Exercise objective:
The expected response is a copy of every line in the entries below that includes the word "Bool".

(Collected data)
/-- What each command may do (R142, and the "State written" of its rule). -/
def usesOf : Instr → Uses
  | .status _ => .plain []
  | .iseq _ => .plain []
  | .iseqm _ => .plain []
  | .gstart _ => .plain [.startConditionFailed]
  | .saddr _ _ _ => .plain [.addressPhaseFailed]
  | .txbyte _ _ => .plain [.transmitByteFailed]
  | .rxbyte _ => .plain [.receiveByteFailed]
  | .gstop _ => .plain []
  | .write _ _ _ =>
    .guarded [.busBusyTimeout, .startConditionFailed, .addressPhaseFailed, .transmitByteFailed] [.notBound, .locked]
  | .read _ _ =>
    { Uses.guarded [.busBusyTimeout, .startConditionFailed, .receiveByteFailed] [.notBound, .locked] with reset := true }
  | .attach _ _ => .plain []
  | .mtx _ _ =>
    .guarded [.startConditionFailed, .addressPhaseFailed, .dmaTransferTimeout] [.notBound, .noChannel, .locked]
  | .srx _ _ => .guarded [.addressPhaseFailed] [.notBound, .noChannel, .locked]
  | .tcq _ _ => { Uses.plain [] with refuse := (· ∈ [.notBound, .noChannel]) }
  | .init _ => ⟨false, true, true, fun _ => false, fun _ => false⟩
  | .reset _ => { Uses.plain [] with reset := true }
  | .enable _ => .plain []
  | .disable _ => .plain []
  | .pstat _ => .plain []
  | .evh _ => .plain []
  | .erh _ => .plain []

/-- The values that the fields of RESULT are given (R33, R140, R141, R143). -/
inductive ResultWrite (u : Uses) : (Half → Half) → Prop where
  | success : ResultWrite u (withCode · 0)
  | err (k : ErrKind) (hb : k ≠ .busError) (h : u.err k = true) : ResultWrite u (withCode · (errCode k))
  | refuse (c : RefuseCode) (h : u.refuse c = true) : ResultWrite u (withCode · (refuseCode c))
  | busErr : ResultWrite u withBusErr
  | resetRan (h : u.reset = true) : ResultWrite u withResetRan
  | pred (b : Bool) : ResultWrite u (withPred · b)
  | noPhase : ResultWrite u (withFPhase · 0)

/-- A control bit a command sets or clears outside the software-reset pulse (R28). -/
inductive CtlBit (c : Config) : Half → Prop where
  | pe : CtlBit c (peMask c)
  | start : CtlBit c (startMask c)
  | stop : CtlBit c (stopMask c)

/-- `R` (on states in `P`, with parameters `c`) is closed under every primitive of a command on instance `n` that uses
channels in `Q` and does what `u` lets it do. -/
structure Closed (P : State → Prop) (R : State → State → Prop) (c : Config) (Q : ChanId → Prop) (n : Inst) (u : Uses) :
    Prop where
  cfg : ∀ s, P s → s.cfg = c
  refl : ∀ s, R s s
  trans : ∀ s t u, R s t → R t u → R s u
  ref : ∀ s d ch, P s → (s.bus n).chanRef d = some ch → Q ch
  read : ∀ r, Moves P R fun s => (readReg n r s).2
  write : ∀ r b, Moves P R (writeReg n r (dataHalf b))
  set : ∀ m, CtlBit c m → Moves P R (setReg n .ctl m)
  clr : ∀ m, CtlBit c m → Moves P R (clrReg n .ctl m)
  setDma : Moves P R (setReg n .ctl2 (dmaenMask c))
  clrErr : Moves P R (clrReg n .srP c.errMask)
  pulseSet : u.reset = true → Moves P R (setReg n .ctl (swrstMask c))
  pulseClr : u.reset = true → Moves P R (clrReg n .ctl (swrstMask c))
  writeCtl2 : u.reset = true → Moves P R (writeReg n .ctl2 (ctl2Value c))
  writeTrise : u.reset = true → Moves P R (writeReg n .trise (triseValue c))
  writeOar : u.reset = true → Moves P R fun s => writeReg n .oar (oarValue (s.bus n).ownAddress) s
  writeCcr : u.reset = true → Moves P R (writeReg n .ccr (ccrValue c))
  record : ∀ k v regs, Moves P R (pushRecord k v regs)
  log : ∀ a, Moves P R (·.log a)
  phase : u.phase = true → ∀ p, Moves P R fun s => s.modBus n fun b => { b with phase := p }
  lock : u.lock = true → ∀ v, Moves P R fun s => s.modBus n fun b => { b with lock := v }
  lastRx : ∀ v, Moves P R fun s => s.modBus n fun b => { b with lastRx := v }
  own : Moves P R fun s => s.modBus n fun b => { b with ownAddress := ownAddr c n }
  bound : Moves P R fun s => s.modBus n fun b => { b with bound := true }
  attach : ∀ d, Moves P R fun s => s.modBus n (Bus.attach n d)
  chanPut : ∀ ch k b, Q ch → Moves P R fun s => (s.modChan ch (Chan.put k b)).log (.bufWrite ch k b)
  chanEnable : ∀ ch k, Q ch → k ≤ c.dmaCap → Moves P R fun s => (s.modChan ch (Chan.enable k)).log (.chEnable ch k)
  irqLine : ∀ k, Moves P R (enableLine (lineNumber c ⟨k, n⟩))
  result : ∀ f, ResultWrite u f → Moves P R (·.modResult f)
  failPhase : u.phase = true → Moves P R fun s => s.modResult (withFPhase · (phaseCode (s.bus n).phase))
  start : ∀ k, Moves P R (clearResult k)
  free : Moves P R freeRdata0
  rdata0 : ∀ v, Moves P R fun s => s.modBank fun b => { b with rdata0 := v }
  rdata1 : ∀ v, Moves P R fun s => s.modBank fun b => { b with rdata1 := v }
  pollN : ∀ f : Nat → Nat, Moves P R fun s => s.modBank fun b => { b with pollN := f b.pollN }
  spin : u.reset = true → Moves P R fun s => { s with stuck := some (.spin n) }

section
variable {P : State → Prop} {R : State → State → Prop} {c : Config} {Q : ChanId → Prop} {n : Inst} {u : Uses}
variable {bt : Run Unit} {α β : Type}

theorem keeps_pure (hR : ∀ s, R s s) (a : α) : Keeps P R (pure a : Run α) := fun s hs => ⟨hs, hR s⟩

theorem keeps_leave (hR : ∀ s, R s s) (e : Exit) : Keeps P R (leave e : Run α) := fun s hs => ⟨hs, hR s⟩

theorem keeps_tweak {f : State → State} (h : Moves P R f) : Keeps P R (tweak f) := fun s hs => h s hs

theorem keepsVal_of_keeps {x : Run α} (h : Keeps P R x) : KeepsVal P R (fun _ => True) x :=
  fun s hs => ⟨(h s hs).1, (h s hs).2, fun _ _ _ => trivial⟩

...

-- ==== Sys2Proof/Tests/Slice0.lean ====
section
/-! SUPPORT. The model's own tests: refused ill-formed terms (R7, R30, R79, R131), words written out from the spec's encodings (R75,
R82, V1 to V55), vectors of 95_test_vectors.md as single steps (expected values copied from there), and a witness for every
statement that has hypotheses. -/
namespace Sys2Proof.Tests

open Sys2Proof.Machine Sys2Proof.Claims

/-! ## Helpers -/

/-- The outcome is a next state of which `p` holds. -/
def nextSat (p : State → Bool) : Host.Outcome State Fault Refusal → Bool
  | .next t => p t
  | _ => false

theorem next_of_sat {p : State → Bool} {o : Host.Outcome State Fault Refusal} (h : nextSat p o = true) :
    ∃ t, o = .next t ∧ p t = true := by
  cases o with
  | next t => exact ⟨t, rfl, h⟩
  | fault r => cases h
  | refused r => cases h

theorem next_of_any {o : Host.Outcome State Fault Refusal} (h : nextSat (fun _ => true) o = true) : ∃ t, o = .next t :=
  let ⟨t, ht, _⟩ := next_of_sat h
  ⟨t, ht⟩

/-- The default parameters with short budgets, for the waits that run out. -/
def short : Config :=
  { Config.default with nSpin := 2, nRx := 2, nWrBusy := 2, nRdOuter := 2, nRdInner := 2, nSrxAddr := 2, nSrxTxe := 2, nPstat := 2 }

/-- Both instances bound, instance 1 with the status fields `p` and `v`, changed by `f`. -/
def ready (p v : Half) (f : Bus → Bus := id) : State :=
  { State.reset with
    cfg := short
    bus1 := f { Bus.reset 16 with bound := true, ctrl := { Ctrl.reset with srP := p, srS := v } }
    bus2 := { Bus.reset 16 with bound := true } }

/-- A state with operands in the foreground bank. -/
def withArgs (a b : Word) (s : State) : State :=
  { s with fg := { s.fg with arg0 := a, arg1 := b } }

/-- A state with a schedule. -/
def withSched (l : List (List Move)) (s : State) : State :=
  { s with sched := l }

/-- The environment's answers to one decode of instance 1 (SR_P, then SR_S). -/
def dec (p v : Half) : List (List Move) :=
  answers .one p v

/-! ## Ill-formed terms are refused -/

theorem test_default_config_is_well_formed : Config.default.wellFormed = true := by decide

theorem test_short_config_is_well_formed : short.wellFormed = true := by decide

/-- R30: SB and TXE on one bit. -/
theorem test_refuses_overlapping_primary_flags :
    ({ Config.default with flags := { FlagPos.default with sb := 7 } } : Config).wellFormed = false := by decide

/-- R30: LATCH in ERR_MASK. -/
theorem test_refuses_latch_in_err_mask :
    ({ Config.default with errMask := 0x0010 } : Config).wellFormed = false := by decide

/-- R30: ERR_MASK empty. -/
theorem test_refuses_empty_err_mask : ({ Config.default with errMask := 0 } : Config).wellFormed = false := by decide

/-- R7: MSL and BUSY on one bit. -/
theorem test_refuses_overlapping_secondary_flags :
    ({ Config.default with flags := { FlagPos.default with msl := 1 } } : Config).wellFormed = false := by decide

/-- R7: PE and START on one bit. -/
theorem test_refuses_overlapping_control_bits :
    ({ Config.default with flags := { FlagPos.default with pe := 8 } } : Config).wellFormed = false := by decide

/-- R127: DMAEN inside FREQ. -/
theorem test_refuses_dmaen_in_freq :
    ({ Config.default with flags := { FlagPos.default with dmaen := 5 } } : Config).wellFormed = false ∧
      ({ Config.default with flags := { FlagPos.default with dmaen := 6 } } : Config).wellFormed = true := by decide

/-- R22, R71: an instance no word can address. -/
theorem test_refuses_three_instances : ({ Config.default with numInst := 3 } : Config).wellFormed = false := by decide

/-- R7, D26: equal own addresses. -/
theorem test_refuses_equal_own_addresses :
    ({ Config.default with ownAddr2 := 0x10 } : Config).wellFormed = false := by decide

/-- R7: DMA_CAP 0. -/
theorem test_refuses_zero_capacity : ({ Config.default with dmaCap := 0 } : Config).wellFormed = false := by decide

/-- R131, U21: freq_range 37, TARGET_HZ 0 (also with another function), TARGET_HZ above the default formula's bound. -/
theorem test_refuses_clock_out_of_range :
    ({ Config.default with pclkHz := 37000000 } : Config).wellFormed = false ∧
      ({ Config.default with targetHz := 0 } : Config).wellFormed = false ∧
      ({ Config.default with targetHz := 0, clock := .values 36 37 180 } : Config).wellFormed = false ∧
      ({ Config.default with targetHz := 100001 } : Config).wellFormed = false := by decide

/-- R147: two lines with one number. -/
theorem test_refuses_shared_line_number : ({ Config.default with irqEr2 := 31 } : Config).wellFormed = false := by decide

Answer box:
  | pred (b : Bool) : ResultWrite u (withPred · b)
def nextSat (p : State → Bool) : Host.Outcome State Fault Refusal → Bool
theorem next_of_sat {p : State → Bool} {o : Host.Outcome State Fault Refusal} (h : nextSat p o = true) :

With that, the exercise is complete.